■ Task item
From the entries that follow, pick out all lines holding "fObs".

■ Data

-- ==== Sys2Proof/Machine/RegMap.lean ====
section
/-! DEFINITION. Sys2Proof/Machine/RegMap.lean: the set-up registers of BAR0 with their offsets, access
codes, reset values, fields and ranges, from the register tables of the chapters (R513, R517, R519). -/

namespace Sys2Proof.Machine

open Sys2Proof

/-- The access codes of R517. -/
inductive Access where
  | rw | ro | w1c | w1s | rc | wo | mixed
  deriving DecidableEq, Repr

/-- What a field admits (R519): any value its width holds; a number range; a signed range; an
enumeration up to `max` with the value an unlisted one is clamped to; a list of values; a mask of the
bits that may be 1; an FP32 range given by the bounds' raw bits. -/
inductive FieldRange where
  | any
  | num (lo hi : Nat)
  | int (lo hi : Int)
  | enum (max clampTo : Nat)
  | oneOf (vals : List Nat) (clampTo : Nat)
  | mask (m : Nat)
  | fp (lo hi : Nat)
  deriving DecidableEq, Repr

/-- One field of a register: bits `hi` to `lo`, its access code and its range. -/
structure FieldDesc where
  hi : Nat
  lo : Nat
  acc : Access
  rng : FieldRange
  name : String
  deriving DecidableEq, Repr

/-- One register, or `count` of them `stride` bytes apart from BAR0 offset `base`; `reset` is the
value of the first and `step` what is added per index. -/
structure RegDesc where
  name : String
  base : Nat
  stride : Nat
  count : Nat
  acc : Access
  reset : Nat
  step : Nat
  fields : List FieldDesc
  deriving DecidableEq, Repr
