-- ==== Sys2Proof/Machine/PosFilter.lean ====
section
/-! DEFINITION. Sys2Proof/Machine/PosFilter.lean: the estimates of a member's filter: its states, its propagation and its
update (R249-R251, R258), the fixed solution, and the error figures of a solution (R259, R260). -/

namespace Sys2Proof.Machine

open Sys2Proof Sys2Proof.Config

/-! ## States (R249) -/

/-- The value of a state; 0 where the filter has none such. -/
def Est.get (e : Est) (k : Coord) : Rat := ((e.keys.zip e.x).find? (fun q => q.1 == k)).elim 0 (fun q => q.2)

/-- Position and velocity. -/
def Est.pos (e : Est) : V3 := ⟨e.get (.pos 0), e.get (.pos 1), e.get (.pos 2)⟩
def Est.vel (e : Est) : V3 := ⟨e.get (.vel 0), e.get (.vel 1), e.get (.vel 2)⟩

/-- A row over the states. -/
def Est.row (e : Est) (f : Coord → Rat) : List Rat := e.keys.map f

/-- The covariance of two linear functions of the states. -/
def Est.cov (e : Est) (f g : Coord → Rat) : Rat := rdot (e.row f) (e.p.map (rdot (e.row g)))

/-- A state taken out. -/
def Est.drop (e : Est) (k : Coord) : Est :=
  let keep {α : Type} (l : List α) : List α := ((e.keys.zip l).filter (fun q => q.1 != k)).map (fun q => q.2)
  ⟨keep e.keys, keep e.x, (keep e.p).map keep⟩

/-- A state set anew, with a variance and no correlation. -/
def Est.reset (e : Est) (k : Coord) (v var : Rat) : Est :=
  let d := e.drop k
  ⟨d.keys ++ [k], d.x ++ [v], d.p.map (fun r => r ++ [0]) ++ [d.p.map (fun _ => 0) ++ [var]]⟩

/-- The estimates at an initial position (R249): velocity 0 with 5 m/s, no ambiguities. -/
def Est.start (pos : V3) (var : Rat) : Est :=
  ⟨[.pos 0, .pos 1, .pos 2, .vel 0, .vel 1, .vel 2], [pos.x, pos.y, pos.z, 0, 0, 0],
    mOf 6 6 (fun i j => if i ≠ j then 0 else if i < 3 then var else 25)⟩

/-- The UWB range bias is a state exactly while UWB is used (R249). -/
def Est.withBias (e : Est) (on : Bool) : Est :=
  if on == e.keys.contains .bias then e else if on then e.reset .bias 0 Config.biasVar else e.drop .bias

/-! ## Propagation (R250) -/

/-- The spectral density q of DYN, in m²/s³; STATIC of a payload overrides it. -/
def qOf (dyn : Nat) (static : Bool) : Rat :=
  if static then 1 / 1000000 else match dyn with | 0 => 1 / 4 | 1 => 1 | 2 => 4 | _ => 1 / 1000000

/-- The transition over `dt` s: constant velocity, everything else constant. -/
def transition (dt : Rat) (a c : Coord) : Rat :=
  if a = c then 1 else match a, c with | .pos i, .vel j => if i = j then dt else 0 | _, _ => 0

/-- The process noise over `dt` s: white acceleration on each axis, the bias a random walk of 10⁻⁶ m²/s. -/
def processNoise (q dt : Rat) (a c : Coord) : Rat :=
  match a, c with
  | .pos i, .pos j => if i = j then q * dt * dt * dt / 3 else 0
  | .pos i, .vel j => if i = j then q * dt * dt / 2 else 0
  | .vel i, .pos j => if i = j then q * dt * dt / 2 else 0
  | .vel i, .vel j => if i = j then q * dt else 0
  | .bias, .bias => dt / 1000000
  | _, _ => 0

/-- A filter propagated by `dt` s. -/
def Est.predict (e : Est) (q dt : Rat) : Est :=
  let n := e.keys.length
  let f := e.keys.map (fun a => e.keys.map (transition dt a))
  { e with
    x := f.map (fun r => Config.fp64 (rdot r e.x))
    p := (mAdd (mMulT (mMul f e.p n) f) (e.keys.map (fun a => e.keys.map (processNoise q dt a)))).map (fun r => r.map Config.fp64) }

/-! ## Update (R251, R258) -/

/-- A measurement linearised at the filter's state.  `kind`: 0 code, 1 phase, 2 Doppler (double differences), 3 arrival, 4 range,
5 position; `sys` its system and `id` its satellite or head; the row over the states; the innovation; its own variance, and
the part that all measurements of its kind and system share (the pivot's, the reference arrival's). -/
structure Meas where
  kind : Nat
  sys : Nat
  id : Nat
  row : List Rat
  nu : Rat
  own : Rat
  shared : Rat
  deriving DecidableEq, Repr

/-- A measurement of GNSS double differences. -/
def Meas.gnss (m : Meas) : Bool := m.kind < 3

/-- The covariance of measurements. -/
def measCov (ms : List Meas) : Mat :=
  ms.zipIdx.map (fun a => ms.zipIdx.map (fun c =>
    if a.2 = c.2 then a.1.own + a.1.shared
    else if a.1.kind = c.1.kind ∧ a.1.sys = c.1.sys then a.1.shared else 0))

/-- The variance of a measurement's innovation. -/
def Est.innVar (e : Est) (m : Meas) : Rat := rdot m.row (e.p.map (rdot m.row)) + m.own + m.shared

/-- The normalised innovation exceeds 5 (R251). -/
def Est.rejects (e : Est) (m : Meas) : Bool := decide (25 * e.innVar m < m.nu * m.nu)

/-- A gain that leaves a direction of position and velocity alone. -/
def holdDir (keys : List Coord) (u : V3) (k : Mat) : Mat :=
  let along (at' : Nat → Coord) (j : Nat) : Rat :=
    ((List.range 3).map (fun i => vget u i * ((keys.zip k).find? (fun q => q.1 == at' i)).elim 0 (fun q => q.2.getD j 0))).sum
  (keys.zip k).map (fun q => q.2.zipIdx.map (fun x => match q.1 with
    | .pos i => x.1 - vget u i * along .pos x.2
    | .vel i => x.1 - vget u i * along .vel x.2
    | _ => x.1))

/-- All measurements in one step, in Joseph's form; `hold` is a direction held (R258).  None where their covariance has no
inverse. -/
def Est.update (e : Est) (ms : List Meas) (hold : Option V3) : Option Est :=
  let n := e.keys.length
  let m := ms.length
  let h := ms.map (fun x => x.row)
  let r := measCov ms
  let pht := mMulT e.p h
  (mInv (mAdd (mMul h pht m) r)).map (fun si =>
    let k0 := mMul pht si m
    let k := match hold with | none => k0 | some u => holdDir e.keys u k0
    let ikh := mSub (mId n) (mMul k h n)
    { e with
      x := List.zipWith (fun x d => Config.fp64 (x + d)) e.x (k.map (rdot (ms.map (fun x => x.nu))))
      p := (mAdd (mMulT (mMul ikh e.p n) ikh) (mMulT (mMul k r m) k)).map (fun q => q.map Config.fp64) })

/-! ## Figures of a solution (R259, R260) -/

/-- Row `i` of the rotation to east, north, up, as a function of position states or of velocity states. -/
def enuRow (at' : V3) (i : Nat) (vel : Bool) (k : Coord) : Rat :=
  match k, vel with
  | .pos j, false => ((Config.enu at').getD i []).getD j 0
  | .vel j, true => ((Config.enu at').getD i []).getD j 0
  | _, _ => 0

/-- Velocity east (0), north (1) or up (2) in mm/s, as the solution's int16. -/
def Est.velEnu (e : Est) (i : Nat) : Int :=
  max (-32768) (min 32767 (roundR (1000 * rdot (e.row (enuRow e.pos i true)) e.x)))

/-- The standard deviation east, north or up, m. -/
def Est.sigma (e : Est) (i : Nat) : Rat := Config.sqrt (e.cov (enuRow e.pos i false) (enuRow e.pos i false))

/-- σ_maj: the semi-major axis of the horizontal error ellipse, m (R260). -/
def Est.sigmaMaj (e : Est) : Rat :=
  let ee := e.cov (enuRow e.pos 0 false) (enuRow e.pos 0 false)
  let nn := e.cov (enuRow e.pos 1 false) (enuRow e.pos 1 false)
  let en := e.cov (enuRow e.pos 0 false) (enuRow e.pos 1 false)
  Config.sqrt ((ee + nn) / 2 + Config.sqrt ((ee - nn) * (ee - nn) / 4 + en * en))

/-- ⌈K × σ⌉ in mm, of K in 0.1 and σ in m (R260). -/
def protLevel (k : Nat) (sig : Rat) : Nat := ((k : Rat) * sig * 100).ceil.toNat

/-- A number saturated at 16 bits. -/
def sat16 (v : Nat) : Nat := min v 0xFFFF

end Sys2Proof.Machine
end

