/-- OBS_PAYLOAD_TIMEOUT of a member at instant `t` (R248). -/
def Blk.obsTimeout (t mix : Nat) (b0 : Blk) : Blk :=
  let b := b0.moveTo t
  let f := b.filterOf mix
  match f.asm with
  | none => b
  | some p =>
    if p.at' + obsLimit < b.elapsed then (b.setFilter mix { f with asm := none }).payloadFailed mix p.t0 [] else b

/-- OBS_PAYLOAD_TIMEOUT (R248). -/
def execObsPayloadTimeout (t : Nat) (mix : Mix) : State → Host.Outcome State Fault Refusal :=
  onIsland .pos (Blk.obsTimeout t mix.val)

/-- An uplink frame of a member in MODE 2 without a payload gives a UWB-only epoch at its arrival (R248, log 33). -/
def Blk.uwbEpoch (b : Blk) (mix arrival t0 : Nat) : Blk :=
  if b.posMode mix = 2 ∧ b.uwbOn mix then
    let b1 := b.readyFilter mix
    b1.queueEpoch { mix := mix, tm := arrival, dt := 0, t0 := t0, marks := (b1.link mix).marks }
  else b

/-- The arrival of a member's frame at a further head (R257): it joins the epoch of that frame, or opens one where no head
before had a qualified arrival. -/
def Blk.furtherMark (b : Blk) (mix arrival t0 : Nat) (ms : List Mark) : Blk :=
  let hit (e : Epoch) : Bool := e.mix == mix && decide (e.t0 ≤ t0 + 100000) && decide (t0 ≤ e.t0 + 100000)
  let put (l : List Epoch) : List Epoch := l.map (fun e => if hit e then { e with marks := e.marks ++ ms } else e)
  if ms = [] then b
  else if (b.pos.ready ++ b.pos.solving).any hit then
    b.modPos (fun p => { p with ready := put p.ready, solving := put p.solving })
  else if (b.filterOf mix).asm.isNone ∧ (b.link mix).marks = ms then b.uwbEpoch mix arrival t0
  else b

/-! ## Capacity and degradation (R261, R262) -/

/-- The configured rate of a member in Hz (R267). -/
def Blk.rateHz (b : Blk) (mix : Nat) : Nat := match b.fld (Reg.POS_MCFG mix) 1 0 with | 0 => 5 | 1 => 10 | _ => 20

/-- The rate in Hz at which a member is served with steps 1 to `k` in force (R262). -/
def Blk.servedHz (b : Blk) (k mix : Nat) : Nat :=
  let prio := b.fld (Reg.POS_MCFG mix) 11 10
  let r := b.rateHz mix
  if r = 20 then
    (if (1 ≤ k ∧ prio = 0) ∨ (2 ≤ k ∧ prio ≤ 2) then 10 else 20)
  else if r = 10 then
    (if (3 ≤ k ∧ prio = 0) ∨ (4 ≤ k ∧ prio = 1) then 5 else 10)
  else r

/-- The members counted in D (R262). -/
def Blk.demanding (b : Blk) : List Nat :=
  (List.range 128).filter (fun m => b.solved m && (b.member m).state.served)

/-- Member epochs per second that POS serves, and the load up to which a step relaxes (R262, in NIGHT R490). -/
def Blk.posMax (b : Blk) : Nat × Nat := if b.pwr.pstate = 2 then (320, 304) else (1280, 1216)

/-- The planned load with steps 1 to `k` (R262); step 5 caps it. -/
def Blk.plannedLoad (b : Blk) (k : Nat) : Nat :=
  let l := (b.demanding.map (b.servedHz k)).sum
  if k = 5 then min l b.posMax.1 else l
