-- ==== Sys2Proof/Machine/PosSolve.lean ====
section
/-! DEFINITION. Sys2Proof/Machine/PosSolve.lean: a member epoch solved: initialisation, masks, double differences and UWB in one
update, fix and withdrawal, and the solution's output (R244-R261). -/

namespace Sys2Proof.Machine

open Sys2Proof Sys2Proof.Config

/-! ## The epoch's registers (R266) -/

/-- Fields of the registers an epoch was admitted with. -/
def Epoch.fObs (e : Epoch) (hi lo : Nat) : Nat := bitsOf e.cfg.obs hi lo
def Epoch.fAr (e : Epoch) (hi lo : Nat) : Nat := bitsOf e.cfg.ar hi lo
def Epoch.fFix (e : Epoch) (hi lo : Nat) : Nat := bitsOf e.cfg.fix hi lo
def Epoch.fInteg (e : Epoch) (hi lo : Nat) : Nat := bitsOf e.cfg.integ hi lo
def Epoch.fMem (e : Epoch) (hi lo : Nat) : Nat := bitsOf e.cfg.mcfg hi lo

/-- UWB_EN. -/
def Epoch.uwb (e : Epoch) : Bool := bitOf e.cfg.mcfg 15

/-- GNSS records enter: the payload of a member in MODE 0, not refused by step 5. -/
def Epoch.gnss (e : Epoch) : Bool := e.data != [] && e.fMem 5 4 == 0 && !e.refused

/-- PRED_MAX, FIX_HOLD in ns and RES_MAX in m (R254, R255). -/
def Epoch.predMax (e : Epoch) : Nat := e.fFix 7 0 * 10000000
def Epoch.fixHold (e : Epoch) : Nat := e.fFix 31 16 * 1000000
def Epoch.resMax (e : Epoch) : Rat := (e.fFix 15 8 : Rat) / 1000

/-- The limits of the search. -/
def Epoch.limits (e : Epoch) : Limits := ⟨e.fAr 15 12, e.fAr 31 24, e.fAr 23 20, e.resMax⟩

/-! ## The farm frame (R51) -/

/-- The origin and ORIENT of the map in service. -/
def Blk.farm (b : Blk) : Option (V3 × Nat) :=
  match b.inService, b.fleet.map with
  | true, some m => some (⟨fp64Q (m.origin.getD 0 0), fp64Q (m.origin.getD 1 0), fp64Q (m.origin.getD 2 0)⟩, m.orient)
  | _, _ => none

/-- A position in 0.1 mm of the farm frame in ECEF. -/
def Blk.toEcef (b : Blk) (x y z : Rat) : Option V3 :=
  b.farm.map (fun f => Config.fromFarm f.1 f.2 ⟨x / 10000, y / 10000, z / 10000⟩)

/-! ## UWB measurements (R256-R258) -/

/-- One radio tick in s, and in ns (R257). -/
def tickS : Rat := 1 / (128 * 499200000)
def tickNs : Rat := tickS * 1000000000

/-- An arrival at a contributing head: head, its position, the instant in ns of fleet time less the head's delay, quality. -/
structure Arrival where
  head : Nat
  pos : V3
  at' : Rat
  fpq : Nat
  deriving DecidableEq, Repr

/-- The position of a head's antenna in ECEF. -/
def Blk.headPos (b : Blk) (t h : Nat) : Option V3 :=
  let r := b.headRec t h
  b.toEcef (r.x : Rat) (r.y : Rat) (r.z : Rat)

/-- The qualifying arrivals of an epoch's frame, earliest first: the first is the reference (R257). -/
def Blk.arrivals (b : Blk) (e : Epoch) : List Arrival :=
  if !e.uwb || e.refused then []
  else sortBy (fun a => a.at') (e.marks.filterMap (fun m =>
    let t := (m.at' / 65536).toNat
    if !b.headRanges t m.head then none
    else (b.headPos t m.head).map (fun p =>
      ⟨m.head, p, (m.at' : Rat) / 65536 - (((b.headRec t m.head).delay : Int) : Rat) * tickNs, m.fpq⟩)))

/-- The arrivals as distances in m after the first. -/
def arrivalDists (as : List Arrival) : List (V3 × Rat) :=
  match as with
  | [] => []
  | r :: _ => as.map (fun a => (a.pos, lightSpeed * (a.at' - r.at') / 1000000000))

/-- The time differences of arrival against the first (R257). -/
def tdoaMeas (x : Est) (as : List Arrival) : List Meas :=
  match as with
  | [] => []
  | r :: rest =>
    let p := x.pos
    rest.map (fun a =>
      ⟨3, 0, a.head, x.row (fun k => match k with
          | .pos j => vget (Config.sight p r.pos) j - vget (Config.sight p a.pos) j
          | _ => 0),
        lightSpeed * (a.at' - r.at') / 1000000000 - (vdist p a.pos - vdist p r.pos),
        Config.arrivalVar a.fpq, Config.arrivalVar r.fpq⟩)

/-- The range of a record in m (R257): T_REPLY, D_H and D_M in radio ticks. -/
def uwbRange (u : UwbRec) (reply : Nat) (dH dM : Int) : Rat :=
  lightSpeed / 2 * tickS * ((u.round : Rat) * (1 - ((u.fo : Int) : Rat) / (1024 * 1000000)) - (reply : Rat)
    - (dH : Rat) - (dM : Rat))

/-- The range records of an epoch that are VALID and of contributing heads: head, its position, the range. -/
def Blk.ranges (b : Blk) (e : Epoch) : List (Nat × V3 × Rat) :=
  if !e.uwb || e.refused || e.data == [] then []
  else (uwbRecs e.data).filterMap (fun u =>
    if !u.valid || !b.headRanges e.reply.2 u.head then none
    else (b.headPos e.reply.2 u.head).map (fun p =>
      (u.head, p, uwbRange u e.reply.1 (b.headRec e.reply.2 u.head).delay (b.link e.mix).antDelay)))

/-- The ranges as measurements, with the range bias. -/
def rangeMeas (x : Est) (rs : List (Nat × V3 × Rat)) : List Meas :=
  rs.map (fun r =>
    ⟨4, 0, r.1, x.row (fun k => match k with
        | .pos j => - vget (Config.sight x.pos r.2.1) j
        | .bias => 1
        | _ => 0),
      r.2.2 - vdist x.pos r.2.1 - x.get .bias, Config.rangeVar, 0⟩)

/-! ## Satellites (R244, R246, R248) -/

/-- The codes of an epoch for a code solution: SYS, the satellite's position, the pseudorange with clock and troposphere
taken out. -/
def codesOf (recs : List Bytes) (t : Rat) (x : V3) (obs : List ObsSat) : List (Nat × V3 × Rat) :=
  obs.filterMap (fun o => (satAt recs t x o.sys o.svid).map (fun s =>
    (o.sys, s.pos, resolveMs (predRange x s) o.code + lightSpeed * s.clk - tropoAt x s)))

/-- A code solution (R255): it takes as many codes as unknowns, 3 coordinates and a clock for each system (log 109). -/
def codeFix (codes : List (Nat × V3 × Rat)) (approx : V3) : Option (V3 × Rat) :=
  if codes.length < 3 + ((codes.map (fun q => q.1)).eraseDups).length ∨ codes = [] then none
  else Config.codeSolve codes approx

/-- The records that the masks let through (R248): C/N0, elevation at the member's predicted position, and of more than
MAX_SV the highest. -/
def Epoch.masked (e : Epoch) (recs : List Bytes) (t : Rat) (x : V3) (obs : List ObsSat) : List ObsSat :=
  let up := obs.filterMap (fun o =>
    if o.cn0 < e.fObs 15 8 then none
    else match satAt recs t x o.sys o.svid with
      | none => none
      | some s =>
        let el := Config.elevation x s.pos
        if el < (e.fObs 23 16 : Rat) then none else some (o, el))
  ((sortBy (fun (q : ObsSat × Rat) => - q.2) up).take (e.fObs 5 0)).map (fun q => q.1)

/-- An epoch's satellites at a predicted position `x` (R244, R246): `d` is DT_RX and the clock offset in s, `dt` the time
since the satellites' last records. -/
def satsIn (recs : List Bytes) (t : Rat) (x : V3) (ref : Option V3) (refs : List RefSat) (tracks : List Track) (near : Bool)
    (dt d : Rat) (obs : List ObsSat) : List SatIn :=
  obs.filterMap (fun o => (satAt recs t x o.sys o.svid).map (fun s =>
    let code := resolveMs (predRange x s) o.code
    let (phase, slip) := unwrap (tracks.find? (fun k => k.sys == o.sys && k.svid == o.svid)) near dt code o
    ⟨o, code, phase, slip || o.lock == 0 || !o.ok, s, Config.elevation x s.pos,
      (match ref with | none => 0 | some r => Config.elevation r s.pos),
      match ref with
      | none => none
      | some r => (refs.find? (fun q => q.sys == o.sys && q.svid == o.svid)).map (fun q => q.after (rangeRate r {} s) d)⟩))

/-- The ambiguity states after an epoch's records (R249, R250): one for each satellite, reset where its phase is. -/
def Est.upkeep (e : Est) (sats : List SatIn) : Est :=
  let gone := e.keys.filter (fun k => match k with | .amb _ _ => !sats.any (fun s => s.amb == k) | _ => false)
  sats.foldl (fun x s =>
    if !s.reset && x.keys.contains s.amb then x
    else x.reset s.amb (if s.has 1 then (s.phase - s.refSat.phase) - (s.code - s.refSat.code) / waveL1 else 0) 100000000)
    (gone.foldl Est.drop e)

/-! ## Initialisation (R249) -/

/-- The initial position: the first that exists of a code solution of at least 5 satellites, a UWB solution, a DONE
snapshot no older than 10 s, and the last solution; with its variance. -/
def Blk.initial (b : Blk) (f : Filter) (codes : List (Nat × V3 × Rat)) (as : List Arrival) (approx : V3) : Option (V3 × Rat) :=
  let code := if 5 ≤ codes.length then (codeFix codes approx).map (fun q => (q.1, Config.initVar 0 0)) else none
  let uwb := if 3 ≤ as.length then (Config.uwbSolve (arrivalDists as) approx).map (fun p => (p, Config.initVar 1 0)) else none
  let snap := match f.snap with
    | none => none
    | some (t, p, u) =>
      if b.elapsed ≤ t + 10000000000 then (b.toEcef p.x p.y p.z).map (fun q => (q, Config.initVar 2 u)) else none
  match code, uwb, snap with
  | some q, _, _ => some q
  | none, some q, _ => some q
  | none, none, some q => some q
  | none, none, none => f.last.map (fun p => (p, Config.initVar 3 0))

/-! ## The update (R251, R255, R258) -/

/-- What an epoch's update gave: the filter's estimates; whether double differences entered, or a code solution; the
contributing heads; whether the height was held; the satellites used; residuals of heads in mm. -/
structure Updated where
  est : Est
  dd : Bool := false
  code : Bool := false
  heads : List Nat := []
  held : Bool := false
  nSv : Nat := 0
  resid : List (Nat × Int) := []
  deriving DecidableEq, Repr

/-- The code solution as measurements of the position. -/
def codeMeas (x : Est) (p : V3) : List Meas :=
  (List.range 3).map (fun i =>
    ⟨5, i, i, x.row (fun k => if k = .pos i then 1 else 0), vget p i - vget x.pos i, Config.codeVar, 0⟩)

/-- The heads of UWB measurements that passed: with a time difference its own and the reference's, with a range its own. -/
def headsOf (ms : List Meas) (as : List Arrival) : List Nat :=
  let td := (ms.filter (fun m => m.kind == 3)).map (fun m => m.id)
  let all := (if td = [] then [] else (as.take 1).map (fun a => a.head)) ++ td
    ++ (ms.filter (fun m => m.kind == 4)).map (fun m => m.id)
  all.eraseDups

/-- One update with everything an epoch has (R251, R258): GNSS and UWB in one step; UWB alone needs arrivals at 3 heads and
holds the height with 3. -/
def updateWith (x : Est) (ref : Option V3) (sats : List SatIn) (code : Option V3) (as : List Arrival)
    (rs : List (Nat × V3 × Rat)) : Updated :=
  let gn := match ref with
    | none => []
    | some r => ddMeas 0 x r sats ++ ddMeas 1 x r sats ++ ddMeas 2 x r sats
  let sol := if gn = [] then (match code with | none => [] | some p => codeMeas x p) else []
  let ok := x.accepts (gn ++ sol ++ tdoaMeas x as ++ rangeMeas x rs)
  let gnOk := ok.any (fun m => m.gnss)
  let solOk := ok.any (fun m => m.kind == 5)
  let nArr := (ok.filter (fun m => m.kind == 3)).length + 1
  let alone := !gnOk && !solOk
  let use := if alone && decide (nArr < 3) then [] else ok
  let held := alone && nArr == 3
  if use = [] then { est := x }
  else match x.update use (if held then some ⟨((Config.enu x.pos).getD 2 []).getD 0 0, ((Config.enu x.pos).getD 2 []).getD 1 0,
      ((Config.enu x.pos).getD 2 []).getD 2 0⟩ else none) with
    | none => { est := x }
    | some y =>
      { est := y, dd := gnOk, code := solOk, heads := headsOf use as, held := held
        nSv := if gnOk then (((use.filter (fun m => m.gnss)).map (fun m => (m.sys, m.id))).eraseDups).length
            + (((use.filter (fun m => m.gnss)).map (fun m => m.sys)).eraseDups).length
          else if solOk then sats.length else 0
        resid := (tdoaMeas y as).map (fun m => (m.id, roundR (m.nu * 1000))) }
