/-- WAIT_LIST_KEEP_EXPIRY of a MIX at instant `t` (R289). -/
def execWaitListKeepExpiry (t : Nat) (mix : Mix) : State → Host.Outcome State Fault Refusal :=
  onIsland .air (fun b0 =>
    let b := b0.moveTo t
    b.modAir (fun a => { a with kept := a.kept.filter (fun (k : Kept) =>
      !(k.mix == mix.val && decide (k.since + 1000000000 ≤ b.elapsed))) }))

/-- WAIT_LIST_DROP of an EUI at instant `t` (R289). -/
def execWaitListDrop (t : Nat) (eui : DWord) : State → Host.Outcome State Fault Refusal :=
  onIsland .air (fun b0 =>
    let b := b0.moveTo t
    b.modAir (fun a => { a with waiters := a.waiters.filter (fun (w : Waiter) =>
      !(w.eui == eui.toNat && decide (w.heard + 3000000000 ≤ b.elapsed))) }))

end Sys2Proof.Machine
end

■ Exercise answer
def Epoch.fObs (e : Epoch) (hi lo : Nat) : Nat := bitsOf e.cfg.obs hi lo
    if o.cn0 < e.fObs 15 8 then none
        if el < (e.fObs 23 16 : Rat) then none else some (o, el))
  ((sortBy (fun (q : ObsSat × Rat) => - q.2) up).take (e.fObs 5 0)).map (fun q => q.1)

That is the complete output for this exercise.